WHAT IS NEEDED:
Copy every line from the records that holds the word "List".
───── EXERCISE DATA
theorem State.takeCredits_ev {k : Bool} {l : List Area} {s0 s : State} {p : Nat} {f : Fr} (h : Evolves k l s0 s)
    (m : Area.subset [.hzn] l = true) : Evolves k l s0 (s.takeCredits p f) := by
  refine Evolves.after ?_ h m
  unfold State.takeCredits
  try dsimp only
  repeat'
    first
    | exact rfl | exact .inr rfl | exact .inl rfl | exact Nat.le_refl _ | exact Nat.le_add_right _ _ | exact .refl _ | exact fun h => h
    | with_reducible exact Evolves.refl _ _ | with_reducible refine State.updPort_ev ?_ ?_
    | with_reducible refine State.pumpPort_ev ?_ ?_ | with_reducible refine Evolves.foldl ?_ fun _ _ => ?_
    | with_reducible apply Evolves.ite | split | with_reducible apply Evolves.upd

theorem State.sendAck_ev {k : Bool} {l : List Area} {s0 s : State} {p : Nat} {typ : Nat} (h : Evolves k l s0 s)
    (m : Area.subset [.hzn] l = true) : Evolves k l s0 (s.sendAck p typ) := by
  refine Evolves.after ?_ h m
  unfold State.sendAck
  try dsimp only
  repeat'
    first
    | exact rfl | exact .inr rfl | exact .inl rfl | exact Nat.le_refl _ | exact Nat.le_add_right _ _ | exact .refl _ | exact fun h => h | exact fun _ => rfl
    | with_reducible exact Evolves.refl _ _ | with_reducible refine State.emit_ev ?_ ?_
    | with_reducible refine State.updPort_ev ?_ ?_ | with_reducible refine Evolves.foldl ?_ fun _ _ => ?_
    | with_reducible apply Evolves.ite | split | with_reducible apply Evolves.upd

theorem State.resendAll_ev {k : Bool} {l : List Area} {s0 s : State} {p : Nat} (h : Evolves k l s0 s)
    (m : Area.subset [.pins, .log, .hzn] l = true) : Evolves k l s0 (s.resendAll p) := by
  refine Evolves.after ?_ h m
  unfold State.resendAll
  try dsimp only
  repeat'
    first
    | exact rfl | exact .inr rfl | exact .inl rfl | exact Nat.le_refl _ | exact Nat.le_add_right _ _ | exact .refl _ | exact fun h => h | exact fun _ => rfl
    | with_reducible exact Evolves.refl _ _ | with_reducible refine State.emit_ev ?_ ?_
    | with_reducible refine State.logCo_ev ?_ ?_ | with_reducible refine State.updPort_ev ?_ ?_
    | with_reducible refine Evolves.foldl ?_ fun _ _ => ?_ | with_reducible apply Evolves.ite | split
    | with_reducible apply Evolves.upd

theorem State.receive_ev {k : Bool} {l : List Area} {s : State} {p : Nat} {frame : List Byte} {typ : Nat} {op : Nat} {act : State → Fr → State}
    (m : Area.subset [.pins, .log, .hzn] l = true) (ha : ∀ t f, Evolves k l t (act t f)) : EvolvesOut k l s (s.receive p frame typ op act) := by
  unfold State.receive
  try dsimp only
  repeat'
    first
    | with_reducible exact Evolves.refl _ _
    | exact Area.subset_trans rfl m | exact .inr (Area.contains_of m rfl) | exact .inl rfl
    | (with_reducible refine Evolves.trans ?_ (ha _ _))
    | exact rfl | exact .inr rfl | exact .inl rfl | exact Nat.le_refl _ | exact Nat.le_add_right _ _ | exact .refl _ | exact fun h => h
    | with_reducible exact Evolves.refl _ _ | with_reducible refine State.sendAck_ev ?_ ?_
    | with_reducible refine State.linkViol_ev ?_ ?_ | with_reducible refine State.takeAck_ev ?_ ?_
    | with_reducible refine State.updPort_ev ?_ ?_ | with_reducible refine State.takeCredits_ev ?_ ?_
    | with_reducible refine Evolves.foldl ?_ fun _ _ => ?_ | with_reducible apply Evolves.ite
    | with_reducible apply EvolvesOut.next | with_reducible exact EvolvesOut.fault
    | with_reducible apply EvolvesOut.ite | split | with_reducible apply Evolves.upd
──────────
RESULT FOR THIS EXERCISE:
theorem State.takeCredits_ev {k : Bool} {l : List Area} {s0 s : State} {p : Nat} {f : Fr} (h : Evolves k l s0 s)
theorem State.sendAck_ev {k : Bool} {l : List Area} {s0 s : State} {p : Nat} {typ : Nat} (h : Evolves k l s0 s)
theorem State.resendAll_ev {k : Bool} {l : List Area} {s0 s : State} {p : Nat} (h : Evolves k l s0 s)
theorem State.receive_ev {k : Bool} {l : List Area} {s : State} {p : Nat} {frame : List Byte} {typ : Nat} {op : Nat} {act : State → Fr → State}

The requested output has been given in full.